Rhipicentor bicornis is a species of hard tick. Found throughout Southern and Central Africa, the species feeds mainly on domestic animals, especially dogs, but is also found on wild dogs, cats, and raccoons.

== Morphology ==
Rhipicentor are large ticks, especially when engorged. They are inornate, with a short hypostome and palps. They have eyes, and distinct festoons. Coxae I and IV have very long external and internal spurs, close in coxa I and separated in coxa IV. In males, coxa IV is greatly enlarged.

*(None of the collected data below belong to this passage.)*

-- ==== Sys2Proof/Machine/State.lean ====
section
/-! DEFINITION. The state of one `sha256_core` instance (spec/10_state.md R25), its reset (R59), and the ways a step of
the model can stop. -/

namespace Sys2Proof.Machine

/-- `PHASE`, the sequencer's analogue of a program counter (R40). -/
inductive Phase where
  | idle | pad | sched | winit | round | add
  deriving DecidableEq, Repr

/-- `OPK`, the command the engine is running (R43). -/
inductive Opk where
  | pad | block | digest
  deriving DecidableEq, Repr

/-- `ERR`, the 2-bit error field; all four values are defined (R39). -/
inductive Err where
  /-- 0, NONE. -/
  | none
  /-- 1, CONST: ConstantDerivationError (R251). -/
  | const
  /-- 2, ALLOC: AllocationFailure (R252). -/
  | alloc
  /-- 3, EMPTY: MalformedInput (R253). -/
  | empty
  deriving DecidableEq, Repr

/-- The working variables `a, b, c, d, e, f, g, h` (R28). -/
structure Vars where
  a : Word
  b : Word
  c : Word
  d : Word
  e : Word
  f : Word
  g : Word
  h : Word
  deriving DecidableEq, Repr

/-- The message memory `MSG` (R36): the bytes written since reset, at strictly rising addresses. An address that is not
listed was never written and holds no value of its own (R37, log 3). -/
abbrev Memory := List Host.Cell

/-- The canonical form of a memory: strictly rising addresses. No listed byte can equal what an unlisted address reads
as, because an unlisted address has no value. -/
abbrev Memory.wf (m : Memory) : Prop := m.Pairwise fun c d => c.1 < d.1

/-- The complete state (R25), with the instance's parameters and three fields of the model's own. -/
structure State where
  /-- The parameters of the instance (spec/00_scope.md R8); no step changes them (log 1). -/
  cfg : Config
  /-- `H[0..7]`, the hash state (R26). -/
  h : Hash
  /-- `a..h`, the working variables (R28). -/
  vars : Vars
  /-- `W[0..63]`, the message schedule (R29). -/
  w : Words64
  /-- `MSG`, the message memory (R36). -/
  msg : Memory
  /-- `CTRL.ALLOW_EMPTY` (R46). -/
  allowEmpty : Bool
  /-- `LEN` (R50). -/
  len : Dword
  /-- `PADLEN` (R51). -/
  padlen : Dword
  /-- `BLK` (R53). -/
  blk : Dword
  /-- `VALID` (R38). -/
  valid : Bool
  /-- `ERR` (R39). -/
  err : Err
  /-- `PHASE` (R40). -/
  phase : Phase
  /-- `OPK` (R43). -/
  opk : Opk
  /-- `t`, 0..63 (R41). -/
  t : Fin 64
  /-- `p` (R42). -/
  p : Dword
  /-- The model's own: what happens next, in order (spec/20_memory.md R82, log 4). -/
  events : List Event
  /-- The model's own: the response of the last host access (spec/45_host_commands.md R215, log 5). -/
  resp : Option Response
  /-- The model's own: how many events have read `MSG`; it indexes the free values (log 3). -/
  freeCount : Nat
  deriving DecidableEq, Repr

/-- How a step can stop. Neither reason is the hardware's: "no engine step raises an error" (spec/44_digest_driver.md
R198). Each marks an engine step outside the domain its rule defines, in a state the invariant of R60 excludes (log 7). -/
inductive Fault where
  /-- Raised by a PADBYTE or SCHED step whose `MSG` address is not below `MSG_CAP`: MemRead and MemWrite "are defined only
  for a + n <= MSG_CAP" (spec/00_scope.md R20). Safe: no state that a run reaches has it. -/
  | msgAddress
  /-- Raised by a PADBYTE step with `p` outside `LEN <= p < padlen(LEN)`, where `padbyte` is not defined
  (spec/41_padding_engine.md R139), or for a `BLOCK` command, which has no such step (R198). Safe: no state that a run
  reaches has it. -/
  | padDomain
  deriving DecidableEq, Repr

/-- How a step can be refused: never, once every instruction has its meaning. -/
inductive Refusal where
  /-- Raised by an arm of `exec` whose instruction has no meaning yet; no arm is in that case. Safe. -/
  | notModelled (mnemonic : String)
  deriving DecidableEq, Repr

/-- The state after a reset of the instance `cfg` (R59, R280). `H`, `PHASE`, `VALID`, `ERR`, `CTRL`, `LEN`, `PADLEN`, `BLK`
are the spec's; MSG has nothing written. DESIGN CHOICE (log 2), unsafe: `a..h`, `W`, `t`, `p` are 0 and `OPK` is PAD, where
the spec says "unspecified". DESIGN CHOICE (log 17): the model's own fields are empty. -/
def State.resetOf (cfg : Config) : State :=
  { cfg := cfg
    h := Config.iv
    vars := ⟨0, 0, 0, 0, 0, 0, 0, 0⟩
    w := Vector.replicate 64 0
    msg := []
    allowEmpty := false
    len := 0
    padlen := 0
    blk := 0
    valid := false
    err := if cfg.kromOk then .none else .const
    phase := .idle
    opk := .pad
    t := 0
    p := 0
    events := []
    resp := none
    freeCount := 0 }

/-- The machine right after reset, of the instance `Config.default` (R59, R280, log 1). -/
def State.reset : State := State.resetOf Config.default

end Sys2Proof.Machine
end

== Ecology and parasitism ==
Rhipicentor bicornis is present in Southern Africa - in Northern South Africa (Transvaal region), Namibia, Zambia and Zimbabwe, and widely in Central Africa. Domestic dogs and cattle are the primary adult hosts, but the species is also known from wild canids such as foxes and jackals, and wild felids such as cheetahs, leopards, lions and servals.

== Systematics and etymology ==
Rhipicentor bicornis is the type species of Rhipicentor. It is one of two species of Rhipicentor, the other being Rhipicentor nuttalli. The name "bicornis" means 'two-horned', and likely refers to the highly salient paired cornua (horns) on the female capitulum. It may also refer to the large paired coxal spurs on coxae I and IV.